茫然四顧的尋摸著張建設,害怕那小子蹦出來給自己一腳。
“閻解成,你跑我們後院來拉屎,還用雪擦屁股,這麼多人看著,可真夠不要臉的。”
消失很久的二大爺不知道從哪躥出來,說了閻解成一句,匆匆忙忙的往家走,好像有甚麼重要的事情在等著他。
閻解成聽劉老二說完立馬一激靈,也不知道是臊的還是凍的,這會終於記起來自己屁股蛋還露在外面。
腳丫子崴了不好站起來,只能拽著褲子蹭著使勁提溜,把緬襠棉褲就這麼湊合穿上。
穿是穿上了,可一褲兜子的雪水把閻解成凍得直打擺子。
許大茂還想著上去再給幾腳,要不然心裡這股子火氣他下不去。
可想想自己先圖謀別人媳婦當良藥在先,自家媳婦被偷家在後,自己也是理虧,還是先去看看自家媳婦甚麼情況。
“媳婦,閻解成這孫子沒對你怎麼樣吧?”
“丫的能幹個啥?不過丫的倒也膽子大,我踏馬的還沒見過這大白天的在院子裡衝別人媳婦露吉吉的,就是有點小,眼神不好的不仔細瞧還不一定看得見。”
趙彩雲鄙夷的看著還在那邊系褲腰帶的閻解成一眼。
大冬天的真要能在這死冷寒天的乾點甚麼也算他的本事。
可惜你沒有啊!
閻解成被趙彩雲說的面紅耳赤,那個爺們能承認自己小?
剛才不上不下的難受,他不過就是找個揹人的地方釋放一下身體的能量,真沒想著對別人媳婦怎麼樣。
無緣無故的捱了一雪球打斷了施法,現在感覺一點動靜都沒有,不知道是不是嚇壞了。
現在還說自己的小。
閻解成委屈極了,他感覺許大茂一家子都在針對他。
“我看他最近挺鬧騰,要不把丫的送派出所吧?估計夠打靶的了。”
傻柱打算來一個釜底抽薪,把閻解成送進去他就能照顧寡婦了。
閻解成跟三大爺齊齊一哆嗦。
“不至於,傻柱不至於,我家老大也沒幹甚麼啊?”
三大爺剛才看大兒子這個德行沒好意思過來,這會聽見傻柱出餿主意,要喂閻解成花生,立馬出來打圓場。
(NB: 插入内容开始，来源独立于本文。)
/-- HANDOVER_DONE (R438): the ROM has chosen and verified a slot, and the new firmware has resumed with the record, or found none. -/
def execHandoverDone (withRecord : Bool) (s : State) : Host.Outcome State Fault Refusal :=
  let s' := advanceHandover s
  match s'.upd.handover with
  | none => .next s
  | some h =>
    if ¬h.started then .next s
    else
      let s := onUpd (fun u => { u with handover := none }) s'
      let s := setReg s R.ARB_PRESENT (getReg s R.ARB_PRESENT ||| 2)
      match chooseSlot s with
      | (none, s) => .next (enterRecovery s)
      | (some (slot, trial), s) =>
        let s := setB (startSlot slot trial s) R.UPD_BOOT F.UPD_BOOT_HANDOVER true
        let s := if withRecord then s else loseRecord (setB s R.UPD_BOOT F.UPD_BOOT_NOREC true)
        .next (selfTestKick (updNotice 0x03 (bit1 withRecord) (bump (ctr 0x0018 7 0) s)))

/-- Seconds of a trial: UPD_CTL.TRIAL, with 0 treated as 1. -/
def trialSeconds (s : State) : Nat := max 1 (getF s R.UPD_CTL F.UPD_CTL_TRIAL)

/-- Whole seconds since the trial started, by LTICK. -/
def trialElapsed (s : State) : Nat := (s.time.ltick + 2 ^ 64 - s.upd.trialFrom) % 2 ^ 64 / 312500000

/-- TRIAL_EXPIRY (R439): the trial time has run out unconfirmed, and the agent hands over to the previous slot. -/
def execTrialExpiry (s : State) : Host.Outcome State Fault Refusal :=
  if getB s R.UPD_STAT F.UPD_STAT_TRIAL ∧ trialSeconds s ≤ trialElapsed s ∧ s.upd.handover.isNone then
    let x := getF s R.UPD_STAT F.UPD_STAT_RUNSLOT
    let h := putSlot x 2 (confirmedOn (1 - x) (presentHeader s))
    .next (advanceHandover (onUpd (fun u => { u with handover := some { header := h, started := false } })
      (noteFallback (1 - x) (setB s R.UPD_STAT F.UPD_STAT_TRIAL false))))
  else .next s

/-! Recovery over the monitor UART (R440). -/

/-- Bytes with the escaping removed; none when a 0x7E stands among them or an escape ends the list. -/
def unescape : List Byte → Option (List Byte)
  | [] => some []
  | [b] => if b = 0x7E ∨ b = 0x7D then none else some [b]
  | b :: c :: rest =>
    if b = 0x7E then none
    else if b = 0x7D then (if c = 0x7E then none else (unescape rest).map (fun r => (c ^^^ 0x20) :: r))
    else (unescape (c :: rest)).map (fun r => b :: r)

/-- Eight-byte words of a list of bytes: n of them. -/
def bytesWords : Nat → List Byte → List DWord
  | 0, _ => []
  | n + 1, bs => BitVec.ofNat 64 (leNat (bs.take 8)) :: bytesWords n (bs.drop 8)

/-- A frame's FOLIO, when its CRC, LEN and length are right. -/
def frameFolio (s : State) (bs : List Byte) : Option FolioReq :=
  let len := leNat (bs.take 2)
  let a := leNat ((bs.drop 2).take 8)
  let body := bs.take (10 + len)
  if (len = 0 ∨ len = 256) ∧ bs.length = 14 + len ∧ leNat (bs.drop (10 + len)) = (crc32 body).toNat then
    let q : Asker := { port := none, src := BitVec.ofNat 16 (nodeAddr s), tag := 0, addr := BitVec.ofNat 48 a }
    let r : FolioReq := {
      asker := q, id := masterId s (.loc 1), folio := a % 2 ^ 24 / 1024, part := a % 1024 / 256, odd := a % 256 ≠ 0,
      session := bitsOf a 24 16, words := bytesWords (len / 8) (body.drop 10), poison := false }
    some r
  else none

/-- RECOVERY_FRAME (R440): the bytes that follow an opening 0x7E on the monitor UART, to the end of the frame or to the 0x7E that
breaks it off. -/
def execRecoveryFrame (bs : List Byte) (s : State) : Host.Outcome State Fault Refusal :=
  if ¬s.upd.recovery then .next s
  else
    let nak := onUpd (fun u => { u with line := .nak }) s
    match unescape bs with
    | none => .next nak
    | some raw =>
      match frameFolio s raw with
      | none => .next nak
      | some r =>
        match judgeFolio r s with
        | some t => .next t
        | none => .next s

end Sys2Proof.Machine
end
“怎麼不至於?閻解成他剛才是不是露屁股蛋了?是不是拿手那甚麼了?這光天化日之下做出如此辱人清白之事,還不送派出所?”
“我辱誰清白了?”
閻解成不服,要說他打算辱誰,那也是對著牆,這不還沒來得及就被打斷了。
“你辱許大茂媳婦清白了,你趁著許大茂不在家就對著他媳婦這樣還有那樣。”
“哪樣啊?傻柱你丫挺的可別胡沁。”
許大茂在一邊不幹了,傻柱這丫的明顯往自家扣屎盆子。
本來沒事,被丫的一說,沒事也變成有事了,還他麼的這樣那樣,換姿勢是吧?
你他孃的傻柱!
閻老摳在一邊著急的單腳直蹦噠,傻柱這話要傳出去,他們家閻解成還有好?
掏大糞的工作能不能保住不說,真可能警察上門,還得花錢買槍子。
“老大媳婦,你趕緊過來說兩句,別跟那幹杵著了。”
三大爺四處尋摸,看見還在傻柱家門口站著的王朝雲招手。
王朝雲本來不願意過來,今個替閻解成掏了一天的大糞,都給她凍屁了。
這會傻柱家裡灶上生著火暖和的很。
再看看這大房子,可比閻解成家那個小偏房強多了。
晚上不但要捂嘴,連哼哼都不行。
這大屋子使勁折騰,喊破喉嚨都沒人管你。
而且傻柱還是個廚子,雖然比不上後院張建設。
可姐幾個商量了半天怎麼對付那小子,除了哄他媳婦高興了,其他的便宜自家是一點都沒佔著。
誰還不是個小公主了?
也就是吃點乾果撈著點鮮貨吃,那也是好幾個人分的。
這要是把這個傻住套上拉幫套,不比好幾個人算計張建設要強?
而且傻柱還是張建設他哥,拿捏煞筆總比拿捏一個知識分子要容易的多。
反正她聽說這書讀的越多心越髒,你在算計人家,指不定人家還想著怎麼把你吃幹抹淨不吐骨頭呢。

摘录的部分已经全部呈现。